И неожиданно целует меня долгим страстным поцелуем. Откидывается назад, жадно смотрит в мои глаза и произносит:

- Странно, все так странно. Обними меня.

Потом был кризис, наша шарашкина контора лопнула как мыльный пузырь, я месяца четыре ходил без работы, а вот она неожиданно пошла на повышение. В некотором смысле, ей было проще сделать это, ей почти сразу предложили работу в более удачливой фирме, только выигравшей от августовского кризиса. Она даже сделала карьеру за это время. Мне же каким-то чудом удалось устроиться в почти той же компании, занимающейся тем же, но только в меньших объемах.

Она целует меня и жаждет моих ласк. Именно сейчас, хотя солнце медленно склоняется от зенита, до вечера еще далеко, и жара еще в силе.

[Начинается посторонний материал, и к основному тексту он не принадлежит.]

/-- R99 (a decision of the spec, D16): the table's rows, exactly one of which matches a state's selector, and each row's
condition. It holds in every state, those outside the invariant among them. -/
def Obligations.PollRowsMatchTheirConditions : Prop :=
  pollRows = [⟨.uDefer, 0b000000#6, 0b111000#6⟩, ⟨.uStart, 0b001010#6, 0b111010#6⟩,
    ⟨.uDiscard, 0b001000#6, 0b111010#6⟩, ⟨.sDefer, 0b010000#6, 0b111000#6⟩, ⟨.sAdvance, 0b011000#6, 0b111100#6⟩,
    ⟨.sEndOk, 0b011110#6, 0b111110#6⟩, ⟨.sEndFail, 0b011100#6, 0b111110#6⟩, ⟨.yDefer, 0b100000#6, 0b111000#6⟩,
    ⟨.yValid, 0b101010#6, 0b111010#6⟩, ⟨.yInvalid, 0b101000#6, 0b111011#6⟩, ⟨.yResync, 0b101001#6, 0b111011#6⟩] ∧
  ∀ s : State,
    (pollRows.filter fun r => s.selector &&& r.mask == r.code).map (·.case) = [s.pollCase] ∧
    (s.delivers s.core.sync.need →
      (s.pollCase = .uDefer ↔ s.core.sync = .unsynced ∧ s.q = []) ∧
      (s.pollCase = .uStart ↔ s.core.sync = .unsynced ∧ ∃ rest, s.q = 0x0F#8 :: rest) ∧
      (s.pollCase = .uDiscard ↔ s.core.sync = .unsynced ∧ ∃ b rest, b ≠ 0x0F#8 ∧ s.q = b :: rest) ∧
      (s.pollCase = .sDefer ↔ s.core.sync = .seekingEnd ∧ s.q = []) ∧
      (s.pollCase = .sAdvance ↔ s.core.sync = .seekingEnd ∧ s.q ≠ [] ∧ s.core.cur.val < 24) ∧
      (s.pollCase = .sEndOk ↔ s.core.sync = .seekingEnd ∧ s.core.cur.val = 24 ∧ ∃ rest, s.q = 0x00#8 :: rest) ∧
      (s.pollCase = .sEndFail ↔ s.core.sync = .seekingEnd ∧ s.core.cur.val = 24 ∧
        ∃ b rest, b ≠ 0x00#8 ∧ s.q = b :: rest) ∧
      (s.pollCase = .yDefer ↔ s.core.sync = .synced ∧ s.q.length < 25) ∧
      (s.pollCase = .yValid ↔ s.core.sync = .synced ∧
        ∃ (F : Frame) (rest : List Byte), s.q = F.toList ++ rest ∧ MarkersHold F) ∧
      (s.pollCase = .yInvalid ↔ s.core.sync = .synced ∧ s.core.oos.val + 1 ≤ 10 ∧
        ∃ (F : Frame) (rest : List Byte), s.q = F.toList ++ rest ∧ ¬ MarkersHold F) ∧
      (s.pollCase = .yResync ↔ s.core.sync = .synced ∧ s.core.oos.val + 1 > 10 ∧
        ∃ (F : Frame) (rest : List Byte), s.q = F.toList ++ rest ∧ ¬ MarkersHold F))

/-! ### A step and reset -/

/-- A step runs the decoded request: with a request word presented and no reset, a step is exactly the instruction the word
decodes to, run once the host's bytes are at the tail of the queue and the presented input is used up. -/
def Obligations.StepRunsDecodedRequest : Prop :=
  ∀ (s : State) (h : HostInput) (rest : List HostInput) (w : RequestWord),
    s.inputs = h :: rest → h.rst = false → h.req = some w →
    step s = exec (decode w) { s with q := s.q ++ h.feed, deliver := h.deliver, inputs := rest }

/-- R251 and R210 for a step at which no request is presented: it is a NOP. That a host's script with nothing left means
such steps, which the second clause says, is the model's choice (DESIGN CHOICE, log 1). -/
def Obligations.StepWithoutRequestIsNop : Prop :=
  (∀ (s : State) (h : HostInput) (rest : List HostInput),
    s.inputs = h :: rest → h.rst = false → h.req = none →
    step s = .next { s with q := s.q ++ h.feed, deliver := h.deliver, inputs := rest, rsp := some ⟨.ok, .empty⟩ }) ∧
  (∀ s : State, s.inputs = [] → step s = .next { s with deliver := none, rsp := some ⟨.ok, .empty⟩ })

- Ну что же ты, - гамак раскачивается, она старается устроиться поудобнее. Миг - и мы едва не падаем наземь.

- Осторожно, - все, что мне удается произнести. - Мы же сейчас...

- Я осторожна. Но все равно от тебя не отстану. Не могу видеть, когда у тебя такое лицо. Это означает: "бойцы вспоминают минувшие дни".

Не знаю, что это: вопрос или констатация факта. Наверное, все же последнее, за эти годы мы притерлись друг к другу, так что даже после развала нашей шарашкиной конторы мы по-прежнему встречаемся один-два раза в неделю.

Не знаю, как у нее с Павлом, они знакомы уже почти год, должно быть, тоже успели обрасти своими традициями. Вполне возможно, что так же встречаются раз-два в неделю, "для поддержания формы". Она называет его иногда летчиком, не знаю, никогда не расспрашивал, какое отношение он имеет к авиации. А может, что-то интимное, известное им двоим и потому для меня бесполезное вдвойне.

Гамак раскачивается и скрипит, то сбивая ее с ритма, то входя в резонанс, и тогда волей неволей ей приходится сдерживать себя.

- Последний раз, - она утыкается мне в щеку, когда колебания гамака достигают угрожающих амплитуд. - Последний. Я хочу запомнить. Потом все будет по-другому.

Наверное, да. Когда мы прибыли на дачу, она заявила мне об этом с порога. Она сделала выбор, давно уже очевидный. Позвонила мне вечером и пригласила на дачу. Сказав, что не может оставаться в городе в ожидании этого события. Ей хочется побыть вдали от картинной суеты, от трепещущих от волнения родителей, будущих родственников и самого жениха, от богатых подарков и заказанного банкета в дорогом ресторане, от всего этого. Со мной. В последний раз. Она так и сказала.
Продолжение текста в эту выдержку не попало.